Business Architecture: The tool for strategic decision making


As budgets tighten and organizations continue trying to achieve return on investment faster, cheaper and with better results, they are trying to create and evolve their overall enterprise architecture. There are several components of enterprise architecture which are as follows:

What is the Business Architecture?

The purpose of the business architecture is to provide a unified structure and context from which to do further analysis to understand the high level functions of an organization, and to ultimately guide decision making. The business architecture provides the ability to make decisions around what the priorities of the organization are, how the project portfolio should be aligned and even the ability to do an application assessment by functional area.

The benefits organizations can achieve through the creation and evolution of their business architecture are:

  • Common frame of reference of the organization and its core functions.
  • Documents fundamentally what the business does.
  • Provides a roadmap (i.e. provides a high level view of the organization from which to create and/or evolve a plan). The plan can be around how to grow the business, what functional areas to focus on, where to invest technology dollars, etc.
  • Provides a view of the business independent of organizational structure, project teams, systems and data. This view allows unbiased analysis and evaluation.

Creating the Business Architecture

The first step in creating your business architecture is to conduct highly structured facilitated sessions with members of the senior leadership team and subject matter experts. It is critically important to have multiple viewpoints and perspectives involved.

It is also important to have a highly skilled facilitator lead the session and for everyone to have an understanding of what the final deliverable is.

The final deliverable should be a visual representation of what the business does independent of organizational charts, project teams, and systems. Everyone should have the ability to look at the visual representation and see themselves in it.

The visual representation can take many forms, but the critical point is it accurately represents what the business does.

Evolving the Business Architecture

Once the initial version of the business architecture is completed, you can begin to use it for a variety of purposes. Most organizations utilize it to do further decompositions of specific functions, to gain a depth of understanding of the business, and to identify potential redundancies/overlaps.
You can learn a tremendous amount about the organization by going through the process of functional decomposition.

What is functional decomposition?

  • Breaking down the high level function into sub-functions
  • Understanding all the sub-processes that support the high level process / function
  • Documenting functions independent of sequence

The reason it is important to go through the process of decomposition is to get people to focus on the essential business processes performed within a high level function irrespective of organizational structures, project teams and applications.

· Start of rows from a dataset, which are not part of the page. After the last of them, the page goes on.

/-! ### tellEnd -/

@[simp] theorem State.tellEnd_clock (m : Move) (x : MoveOutcome) : (s.tellEnd m x).clock = s.clock := by
  obtain ⟨_, h⟩ := s.tellEnd_eq m x; rw [h]
@[simp] theorem State.tellEnd_tickPhase (m : Move) (x : MoveOutcome) : (s.tellEnd m x).tickPhase = s.tickPhase := by
  obtain ⟨_, h⟩ := s.tellEnd_eq m x; rw [h]
@[simp] theorem State.tellEnd_slots (m : Move) (x : MoveOutcome) : (s.tellEnd m x).slots = s.slots := by
  obtain ⟨_, h⟩ := s.tellEnd_eq m x; rw [h]
@[simp] theorem State.tellEnd_catalogue (m : Move) (x : MoveOutcome) : (s.tellEnd m x).catalogue = s.catalogue := by
  obtain ⟨_, h⟩ := s.tellEnd_eq m x; rw [h]
@[simp] theorem State.tellEnd_zones (m : Move) (x : MoveOutcome) : (s.tellEnd m x).zones = s.zones := by
  obtain ⟨_, h⟩ := s.tellEnd_eq m x; rw [h]
@[simp] theorem State.tellEnd_noSlot (m : Move) (x : MoveOutcome) : (s.tellEnd m x).noSlot = s.noSlot := by
  obtain ⟨_, h⟩ := s.tellEnd_eq m x; rw [h]
@[simp] theorem State.tellEnd_ports (m : Move) (x : MoveOutcome) : (s.tellEnd m x).ports = s.ports := by
  obtain ⟨_, h⟩ := s.tellEnd_eq m x; rw [h]
@[simp] theorem State.tellEnd_ahead (m : Move) (x : MoveOutcome) : (s.tellEnd m x).ahead = s.ahead := by
  obtain ⟨_, h⟩ := s.tellEnd_eq m x; rw [h]
@[simp] theorem State.tellEnd_announcements (m : Move) (x : MoveOutcome) : (s.tellEnd m x).announcements = s.announcements := by
  obtain ⟨_, h⟩ := s.tellEnd_eq m x; rw [h]
@[simp] theorem State.tellEnd_bi (m : Move) (x : MoveOutcome) : (s.tellEnd m x).bi = s.bi := by
  obtain ⟨_, h⟩ := s.tellEnd_eq m x; rw [h]
@[simp] theorem State.tellEnd_bo (m : Move) (x : MoveOutcome) : (s.tellEnd m x).bo = s.bo := by
  obtain ⟨_, h⟩ := s.tellEnd_eq m x; rw [h]
@[simp] theorem State.tellEnd_inn (m : Move) (x : MoveOutcome) : (s.tellEnd m x).inn = s.inn := by
  obtain ⟨_, h⟩ := s.tellEnd_eq m x; rw [h]
@[simp] theorem State.tellEnd_queue (m : Move) (x : MoveOutcome) : (s.tellEnd m x).queue = s.queue := by
  obtain ⟨_, h⟩ := s.tellEnd_eq m x; rw [h]
@[simp] theorem State.tellEnd_nextSeq (m : Move) (x : MoveOutcome) : (s.tellEnd m x).nextSeq = s.nextSeq := by
  obtain ⟨_, h⟩ := s.tellEnd_eq m x; rw [h]
@[simp] theorem State.tellEnd_tenure (m : Move) (x : MoveOutcome) : (s.tellEnd m x).tenure = s.tenure := by
  obtain ⟨_, h⟩ := s.tellEnd_eq m x; rw [h]
@[simp] theorem State.tellEnd_settings (m : Move) (x : MoveOutcome) : (s.tellEnd m x).settings = s.settings := by
  obtain ⟨_, h⟩ := s.tellEnd_eq m x; rw [h]
@[simp] theorem State.tellEnd_handler (m : Move) (x : MoveOutcome) : (s.tellEnd m x).handler = s.handler := by
  obtain ⟨_, h⟩ := s.tellEnd_eq m x; rw [h]
@[simp] theorem State.tellEnd_classes (m : Move) (x : MoveOutcome) : (s.tellEnd m x).classes = s.classes := by
  obtain ⟨_, h⟩ := s.tellEnd_eq m x; rw [h]
@[simp] theorem State.tellEnd_intercepts (m : Move) (x : MoveOutcome) : (s.tellEnd m x).intercepts = s.intercepts := by
  obtain ⟨_, h⟩ := s.tellEnd_eq m x; rw [h]
@[simp] theorem State.tellEnd_census (m : Move) (x : MoveOutcome) : (s.tellEnd m x).census = s.census := by
  obtain ⟨_, h⟩ := s.tellEnd_eq m x; rw [h]
@[simp] theorem State.tellEnd_materialNotices (m : Move) (x : MoveOutcome) : (s.tellEnd m x).materialNotices = s.materialNotices := by
  obtain ⟨_, h⟩ := s.tellEnd_eq m x; rw [h]
@[simp] theorem State.tellEnd_serviceNotices (m : Move) (x : MoveOutcome) : (s.tellEnd m x).serviceNotices = s.serviceNotices := by
  obtain ⟨_, h⟩ := s.tellEnd_eq m x; rw [h]
@[simp] theorem State.tellEnd_noticeGap (m : Move) (x : MoveOutcome) : (s.tellEnd m x).noticeGap = s.noticeGap := by
  obtain ⟨_, h⟩ := s.tellEnd_eq m x; rw [h]
@[simp] theorem State.tellEnd_pins (m : Move) (x : MoveOutcome) : (s.tellEnd m x).pins = s.pins := by
  obtain ⟨_, h⟩ := s.tellEnd_eq m x; rw [h]
@[simp] theorem State.tellEnd_rx (m : Move) (x : MoveOutcome) : (s.tellEnd m x).rx = s.rx := by
  obtain ⟨_, h⟩ := s.tellEnd_eq m x; rw [h]
@[simp] theorem State.tellEnd_choices (m : Move) (x : MoveOutcome) : (s.tellEnd m x).choices = s.choices := by
  obtain ⟨_, h⟩ := s.tellEnd_eq m x; rw [h]
@[simp] theorem State.tellEnd_pending (m : Move) (x : MoveOutcome) : (s.tellEnd m x).pending = s.pending := by
  obtain ⟨_, h⟩ := s.tellEnd_eq m x; rw [h]

/-- What a tool link is sent: the frame, unless its port is CLOSED (R75). -/
theorem State.sent_sendTool (p : Port) (f : OutFrame) (k : Link) :
    (s.sendTool p f).sent k
      = s.sent k ++ (if k = .request (.tool p) ∧ (s.port p).state ≠ .closed then [f] else []) := by
  unfold State.sendTool
  by_cases h : (s.port p).state = .closed
  · simp [h]
  · by_cases e : k = .request (.tool p)
    · subst e; simp [h]
    · simp [h, e, State.sent_send_other s e]

/-- A frame to a requester's link is appended after what was sent before; no other link gets one (R137, R164). -/
theorem State.sent_sendRequester (r : Requester) (f : OutFrame) (k : Link) :
    (s.sendRequester r f).sent k = s.sent k ∨ (s.sendRequester r f).sent k = s.sent k ++ [f] := by
  unfold State.sendRequester
  split
  · exact .inl rfl
  · rw [State.sent_sendTool]
    split
    · exact .inr rfl
    · exact .inl (by simp)
  · next l _ _ =>
    by_cases e : k = .request l
    · subst e; exact .inr (by simp)
    · exact .inl (State.sent_send_other s e f)

/-- What a link was sent stands, whatever frame is handed to a transmitter after it (R206). -/
theorem State.sent_send_before (l : Link) (f : OutFrame) (k : Link) : s.sent k <+: (s.send l f).sent k := by
  by_cases e : k = l
  · subst e; simp
  · rw [State.sent_send_other s e]

theorem State.sent_sendRequester_before (r : Requester) (f : OutFrame) (k : Link) :
    s.sent k <+: (s.sendRequester r f).sent k := by
  rcases s.sent_sendRequester r f k with h | h <;> simp [h]

/-! ## Notices (R211, R213) -/

theorem State.sendNotice_eq (l : NoticeLink) :
    ∃ x, s.sendNotice l = (s.send (.request (noticeLinkOf l)) (.notice (s.noticeItems l))).setNoticeSet l x
      ∧ x.gap = some s.noticeGap := ⟨_, rfl, rfl⟩

/-- A push sends one NOTICE when the gap timer is idle and does nothing while it runs. -/
theorem State.pushNotice_cases (l : NoticeLink) :
    ((s.noticeSet l).gap = none ∧ s.pushNotice l = s.sendNotice l)
      ∨ ((s.noticeSet l).gap.isSome ∧ s.pushNotice l = s) := by
  unfold State.pushNotice
  split
  · next h => exact .inl ⟨h, rfl⟩
  · next h => exact .inr ⟨by simp [h], rfl⟩

theorem State.pushNotice_eq (l : NoticeLink) : ∃ x tx, s.pushNotice l = { s with tx := tx }.setNoticeSet l x := by
  rcases s.pushNotice_cases l with ⟨_, h⟩ | ⟨_, h⟩
  · exact ⟨_, _, h⟩
  · exact ⟨s.noticeSet l, s.tx, by rw [h]; cases l <;> rfl⟩

theorem State.raiseOn_eq (l : NoticeLink) (k : NoticeKind) (d : Detail) :
    ∃ x tx, s.raiseOn l k d = { s with tx := tx }.setNoticeSet l x := by
  unfold State.raiseOn
  simp only
  split
  · exact ⟨_, s.tx, rfl⟩
  · obtain ⟨x, tx, h⟩ := State.pushNotice_eq (s.setNoticeSet l
      { s.noticeSet l with
        entries := (s.noticeSet l).entries.set k.number.val
          { (s.noticeSet l).entry k with pending := true, fresh := true, detail := d } k.number.isLt }) l
    exact ⟨x, tx, by rw [h]; cases l <;> rfl⟩

/-- A raise touches the two notice sets and what the transmitters hold, nothing else. -/
theorem State.raise_eq (k : NoticeKind) (d : Detail) :
    ∃ m v tx, s.raise k d = { s with materialNotices := m, serviceNotices := v, tx := tx } := by
  unfold State.raise
  obtain ⟨x, t, h⟩ := s.raiseOn_eq .material k d
  obtain ⟨y, u, g⟩ := (s.raiseOn .material k d).raiseOn_eq .service k d
  exact ⟨x, y, u, by rw [g, h]; rfl⟩

/-! ### raise -/

@[simp] theorem State.raise_clock (k : NoticeKind) (d : Detail) : (s.raise k d).clock = s.clock := by
  obtain ⟨_, _, _, h⟩ := s.raise_eq k d; rw [h]
@[simp] theorem State.raise_tickPhase (k : NoticeKind) (d : Detail) : (s.raise k d).tickPhase = s.tickPhase := by
  obtain ⟨_, _, _, h⟩ := s.raise_eq k d; rw [h]
@[simp] theorem State.raise_slots (k : NoticeKind) (d : Detail) : (s.raise k d).slots = s.slots := by
  obtain ⟨_, _, _, h⟩ := s.raise_eq k d; rw [h]
@[simp] theorem State.raise_catalogue (k : NoticeKind) (d : Detail) : (s.raise k d).catalogue = s.catalogue := by
  obtain ⟨_, _, _, h⟩ := s.raise_eq k d; rw [h]
@[simp] theorem State.raise_zones (k : NoticeKind) (d : Detail) : (s.raise k d).zones = s.zones := by
  obtain ⟨_, _, _, h⟩ := s.raise_eq k d; rw [h]
@[simp] theorem State.raise_noSlot (k : NoticeKind) (d : Detail) : (s.raise k d).noSlot = s.noSlot := by
  obtain ⟨_, _, _, h⟩ := s.raise_eq k d; rw [h]
@[simp] theorem State.raise_ports (k : NoticeKind) (d : Detail) : (s.raise k d).ports = s.ports := by
  obtain ⟨_, _, _, h⟩ := s.raise_eq k d; rw [h]
@[simp] theorem State.raise_ahead (k : NoticeKind) (d : Detail) : (s.raise k d).ahead = s.ahead := by
  obtain ⟨_, _, _, h⟩ := s.raise_eq k d; rw [h]
@[simp] theorem State.raise_announcements (k : NoticeKind) (d : Detail) : (s.raise k d).announcements = s.announcements := by
  obtain ⟨_, _, _, h⟩ := s.raise_eq k d; rw [h]
@[simp] theorem State.raise_bi (k : NoticeKind) (d : Detail) : (s.raise k d).bi = s.bi := by
  obtain ⟨_, _, _, h⟩ := s.raise_eq k d; rw [h]
@[simp] theorem State.raise_bo (k : NoticeKind) (d : Detail) : (s.raise k d).bo = s.bo := by
  obtain ⟨_, _, _, h⟩ := s.raise_eq k d; rw [h]
@[simp] theorem State.raise_inn (k : NoticeKind) (d : Detail) : (s.raise k d).inn = s.inn := by
  obtain ⟨_, _, _, h⟩ := s.raise_eq k d; rw [h]
@[simp] theorem State.raise_queue (k : NoticeKind) (d : Detail) : (s.raise k d).queue = s.queue := by
  obtain ⟨_, _, _, h⟩ := s.raise_eq k d; rw [h]
@[simp] theorem State.raise_nextSeq (k : NoticeKind) (d : Detail) : (s.raise k d).nextSeq = s.nextSeq := by
  obtain ⟨_, _, _, h⟩ := s.raise_eq k d; rw [h]
@[simp] theorem State.raise_tenure (k : NoticeKind) (d : Detail) : (s.raise k d).tenure = s.tenure := by
  obtain ⟨_, _, _, h⟩ := s.raise_eq k d; rw [h]
@[simp] theorem State.raise_settings (k : NoticeKind) (d : Detail) : (s.raise k d).settings = s.settings := by
  obtain ⟨_, _, _, h⟩ := s.raise_eq k d; rw [h]
@[simp] theorem State.raise_handler (k : NoticeKind) (d : Detail) : (s.raise k d).handler = s.handler := by
  obtain ⟨_, _, _, h⟩ := s.raise_eq k d; rw [h]
@[simp] theorem State.raise_classes (k : NoticeKind) (d : Detail) : (s.raise k d).classes = s.classes := by
  obtain ⟨_, _, _, h⟩ := s.raise_eq k d; rw [h]
@[simp] theorem State.raise_intercepts (k : NoticeKind) (d : Detail) : (s.raise k d).intercepts = s.intercepts := by
  obtain ⟨_, _, _, h⟩ := s.raise_eq k d; rw [h]
@[simp] theorem State.raise_census (k : NoticeKind) (d : Detail) : (s.raise k d).census = s.census := by
  obtain ⟨_, _, _, h⟩ := s.raise_eq k d; rw [h]
@[simp] theorem State.raise_noticeGap (k : NoticeKind) (d : Detail) : (s.raise k d).noticeGap = s.noticeGap := by
  obtain ⟨_, _, _, h⟩ := s.raise_eq k d; rw [h]
@[simp] theorem State.raise_pins (k : NoticeKind) (d : Detail) : (s.raise k d).pins = s.pins := by
  obtain ⟨_, _, _, h⟩ := s.raise_eq k d; rw [h]
@[simp] theorem State.raise_rx (k : NoticeKind) (d : Detail) : (s.raise k d).rx = s.rx := by
  obtain ⟨_, _, _, h⟩ := s.raise_eq k d; rw [h]
@[simp] theorem State.raise_choices (k : NoticeKind) (d : Detail) : (s.raise k d).choices = s.choices := by
  obtain ⟨_, _, _, h⟩ := s.raise_eq k d; rw [h]
@[simp] theorem State.raise_pending (k : NoticeKind) (d : Detail) : (s.raise k d).pending = s.pending := by
  obtain ⟨_, _, _, h⟩ := s.raise_eq k d; rw [h]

This is a purposeful effort to get individuals away from terms like “my department”, “my team” and “my system”. The primary purpose of this activity is allow for analysis and evaluation regarding what the organization should be doing, where the organization should be making investments, and evaluating where there is possible redundancy of both process and data. Many times when people are focused on “their area”, “their department” and “their system”, they are not thinking outside of the box or creatively in the context of what is best for the organization.

What are the outputs?

Once you have created the functional decomposition, there are many paths you can take depending on what you are trying to achieve.

If you want to do further analysis of the process, you can create high level process flows for specific functions.

If you want to begin to understand the information flow, you can identify the inputs and outputs of a specific function.

If you want to understand the high level business processes for a specific business area, you can create high level business use case diagrams.

If you want to analyze your applications, you can overlap the business architecture with the applications.

It is important to note, no matter what you are looking to understand there is a significant piece of analysis at every step in the process. The analysis is the part that will equip you with the knowledge you are looking for to empower strategic decision making.

Who can accomplish this activity within your organization?

Some may be asking why an expert in business analysis is writing a white paper about business architecture; don’t the architects do that?

The answer is: sometimes. In many organizations, architects still struggle with the business architecture piece. They are adept at the information and application architecture but they have been IT solution focused for so long, it’s hard to focus solely on the business. Particularly, creating a visual representation of what the business does fundamentally. This is a level of abstraction most architects are not accustomed to.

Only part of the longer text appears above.